[Collected data]
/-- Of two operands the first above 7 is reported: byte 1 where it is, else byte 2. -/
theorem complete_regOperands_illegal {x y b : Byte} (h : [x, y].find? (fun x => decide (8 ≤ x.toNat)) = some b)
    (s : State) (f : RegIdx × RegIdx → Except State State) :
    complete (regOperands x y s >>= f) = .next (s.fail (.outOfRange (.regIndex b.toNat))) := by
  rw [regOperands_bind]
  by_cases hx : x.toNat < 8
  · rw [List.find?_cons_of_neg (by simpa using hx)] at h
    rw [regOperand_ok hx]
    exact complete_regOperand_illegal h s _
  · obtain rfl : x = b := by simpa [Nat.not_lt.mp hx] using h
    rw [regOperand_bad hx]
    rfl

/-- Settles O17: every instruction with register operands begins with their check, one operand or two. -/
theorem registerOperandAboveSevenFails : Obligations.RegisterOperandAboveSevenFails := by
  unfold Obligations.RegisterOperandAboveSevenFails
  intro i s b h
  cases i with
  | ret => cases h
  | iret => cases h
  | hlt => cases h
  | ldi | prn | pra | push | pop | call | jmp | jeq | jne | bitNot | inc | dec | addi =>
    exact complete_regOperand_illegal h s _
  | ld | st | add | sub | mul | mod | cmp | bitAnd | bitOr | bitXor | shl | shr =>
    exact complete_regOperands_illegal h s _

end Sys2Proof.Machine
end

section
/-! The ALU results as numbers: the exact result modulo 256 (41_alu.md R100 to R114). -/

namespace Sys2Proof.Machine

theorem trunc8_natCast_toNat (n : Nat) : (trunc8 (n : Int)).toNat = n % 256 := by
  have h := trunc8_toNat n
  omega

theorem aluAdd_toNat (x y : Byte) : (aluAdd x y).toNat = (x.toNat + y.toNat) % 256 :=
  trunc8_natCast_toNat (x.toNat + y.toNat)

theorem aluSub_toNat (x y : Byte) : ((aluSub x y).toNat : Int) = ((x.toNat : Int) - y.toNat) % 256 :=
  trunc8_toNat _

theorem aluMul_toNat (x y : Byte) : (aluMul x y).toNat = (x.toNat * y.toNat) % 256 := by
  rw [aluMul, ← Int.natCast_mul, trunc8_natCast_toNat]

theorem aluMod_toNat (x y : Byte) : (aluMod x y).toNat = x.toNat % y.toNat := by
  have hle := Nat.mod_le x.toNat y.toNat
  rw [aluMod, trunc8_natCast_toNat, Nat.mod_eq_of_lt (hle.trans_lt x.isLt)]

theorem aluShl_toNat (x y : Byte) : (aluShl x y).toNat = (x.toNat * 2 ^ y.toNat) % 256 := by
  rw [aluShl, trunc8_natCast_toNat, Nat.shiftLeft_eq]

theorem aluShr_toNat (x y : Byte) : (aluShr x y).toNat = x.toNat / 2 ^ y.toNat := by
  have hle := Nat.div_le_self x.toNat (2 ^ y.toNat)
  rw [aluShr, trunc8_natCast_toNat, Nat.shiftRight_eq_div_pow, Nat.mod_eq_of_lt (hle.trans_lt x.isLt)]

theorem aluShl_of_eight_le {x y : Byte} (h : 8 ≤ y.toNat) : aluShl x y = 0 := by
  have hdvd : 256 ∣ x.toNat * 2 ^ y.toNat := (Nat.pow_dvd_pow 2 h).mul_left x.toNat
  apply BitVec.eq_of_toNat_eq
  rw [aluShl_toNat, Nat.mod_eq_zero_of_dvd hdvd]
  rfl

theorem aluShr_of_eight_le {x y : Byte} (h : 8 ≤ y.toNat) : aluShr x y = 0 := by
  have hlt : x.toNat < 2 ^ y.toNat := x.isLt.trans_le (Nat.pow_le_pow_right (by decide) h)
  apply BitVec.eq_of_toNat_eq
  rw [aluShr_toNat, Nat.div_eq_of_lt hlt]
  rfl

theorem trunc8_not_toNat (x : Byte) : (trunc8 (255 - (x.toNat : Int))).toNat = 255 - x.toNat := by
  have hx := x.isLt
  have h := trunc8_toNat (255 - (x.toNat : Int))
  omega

==

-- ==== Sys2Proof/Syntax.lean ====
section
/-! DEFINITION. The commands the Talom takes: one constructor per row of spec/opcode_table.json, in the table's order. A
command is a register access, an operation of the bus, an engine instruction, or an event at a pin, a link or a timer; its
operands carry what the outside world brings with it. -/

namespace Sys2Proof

==

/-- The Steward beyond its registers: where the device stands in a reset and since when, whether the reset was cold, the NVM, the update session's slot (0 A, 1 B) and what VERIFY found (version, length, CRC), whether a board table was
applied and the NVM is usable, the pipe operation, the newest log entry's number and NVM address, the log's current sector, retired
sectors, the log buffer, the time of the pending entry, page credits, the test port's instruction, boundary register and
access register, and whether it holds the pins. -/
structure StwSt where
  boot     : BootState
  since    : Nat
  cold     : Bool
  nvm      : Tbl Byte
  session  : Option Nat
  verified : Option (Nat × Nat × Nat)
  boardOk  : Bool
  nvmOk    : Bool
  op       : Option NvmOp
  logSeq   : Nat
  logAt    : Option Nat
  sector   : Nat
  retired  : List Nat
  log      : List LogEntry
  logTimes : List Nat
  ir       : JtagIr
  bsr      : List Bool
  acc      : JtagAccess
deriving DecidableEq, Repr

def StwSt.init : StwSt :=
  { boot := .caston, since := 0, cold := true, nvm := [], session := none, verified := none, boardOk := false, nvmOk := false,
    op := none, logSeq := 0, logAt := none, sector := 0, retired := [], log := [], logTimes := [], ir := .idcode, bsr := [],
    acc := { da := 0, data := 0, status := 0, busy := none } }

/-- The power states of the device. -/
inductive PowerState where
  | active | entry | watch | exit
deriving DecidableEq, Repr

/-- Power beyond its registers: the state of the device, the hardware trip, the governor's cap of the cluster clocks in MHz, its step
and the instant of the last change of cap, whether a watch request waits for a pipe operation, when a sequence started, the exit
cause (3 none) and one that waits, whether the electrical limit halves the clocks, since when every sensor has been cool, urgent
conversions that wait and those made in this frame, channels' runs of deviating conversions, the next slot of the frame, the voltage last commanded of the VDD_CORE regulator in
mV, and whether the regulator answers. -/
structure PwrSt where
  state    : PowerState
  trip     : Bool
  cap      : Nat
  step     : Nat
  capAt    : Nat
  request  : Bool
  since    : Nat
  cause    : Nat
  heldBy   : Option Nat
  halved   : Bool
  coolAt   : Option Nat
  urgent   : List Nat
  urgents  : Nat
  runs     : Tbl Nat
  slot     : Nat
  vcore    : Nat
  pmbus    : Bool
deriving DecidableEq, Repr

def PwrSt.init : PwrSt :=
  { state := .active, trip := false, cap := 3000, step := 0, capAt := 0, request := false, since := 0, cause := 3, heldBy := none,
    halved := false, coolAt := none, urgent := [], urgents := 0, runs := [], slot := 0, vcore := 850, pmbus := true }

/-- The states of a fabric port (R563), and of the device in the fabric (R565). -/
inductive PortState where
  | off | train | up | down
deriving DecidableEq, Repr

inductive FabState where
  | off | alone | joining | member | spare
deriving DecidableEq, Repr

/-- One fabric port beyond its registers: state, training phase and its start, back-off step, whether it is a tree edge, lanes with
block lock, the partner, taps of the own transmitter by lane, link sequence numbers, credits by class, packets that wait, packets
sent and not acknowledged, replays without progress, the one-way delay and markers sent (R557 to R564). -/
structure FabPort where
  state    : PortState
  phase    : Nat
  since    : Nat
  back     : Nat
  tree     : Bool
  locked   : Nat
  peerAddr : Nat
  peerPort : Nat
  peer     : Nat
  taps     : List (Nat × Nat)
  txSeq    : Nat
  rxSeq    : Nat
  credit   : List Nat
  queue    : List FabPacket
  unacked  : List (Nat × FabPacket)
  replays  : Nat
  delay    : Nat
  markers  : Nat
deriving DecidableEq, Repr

What to produce => Exact duplication is required for the lines above, from the line that contains "else byte 2. -/" to the line that contains "rw [regOperand_bad hx]", inclusive; omit all others.

Result of the exercise =>
/-- Of two operands the first above 7 is reported: byte 1 where it is, else byte 2. -/
theorem complete_regOperands_illegal {x y b : Byte} (h : [x, y].find? (fun x => decide (8 ≤ x.toNat)) = some b)
    (s : State) (f : RegIdx × RegIdx → Except State State) :
    complete (regOperands x y s >>= f) = .next (s.fail (.outOfRange (.regIndex b.toNat))) := by
  rw [regOperands_bind]
  by_cases hx : x.toNat < 8
  · rw [List.find?_cons_of_neg (by simpa using hx)] at h
    rw [regOperand_ok hx]
    exact complete_regOperand_illegal h s _
  · obtain rfl : x = b := by simpa [Nat.not_lt.mp hx] using h
    rw [regOperand_bad hx]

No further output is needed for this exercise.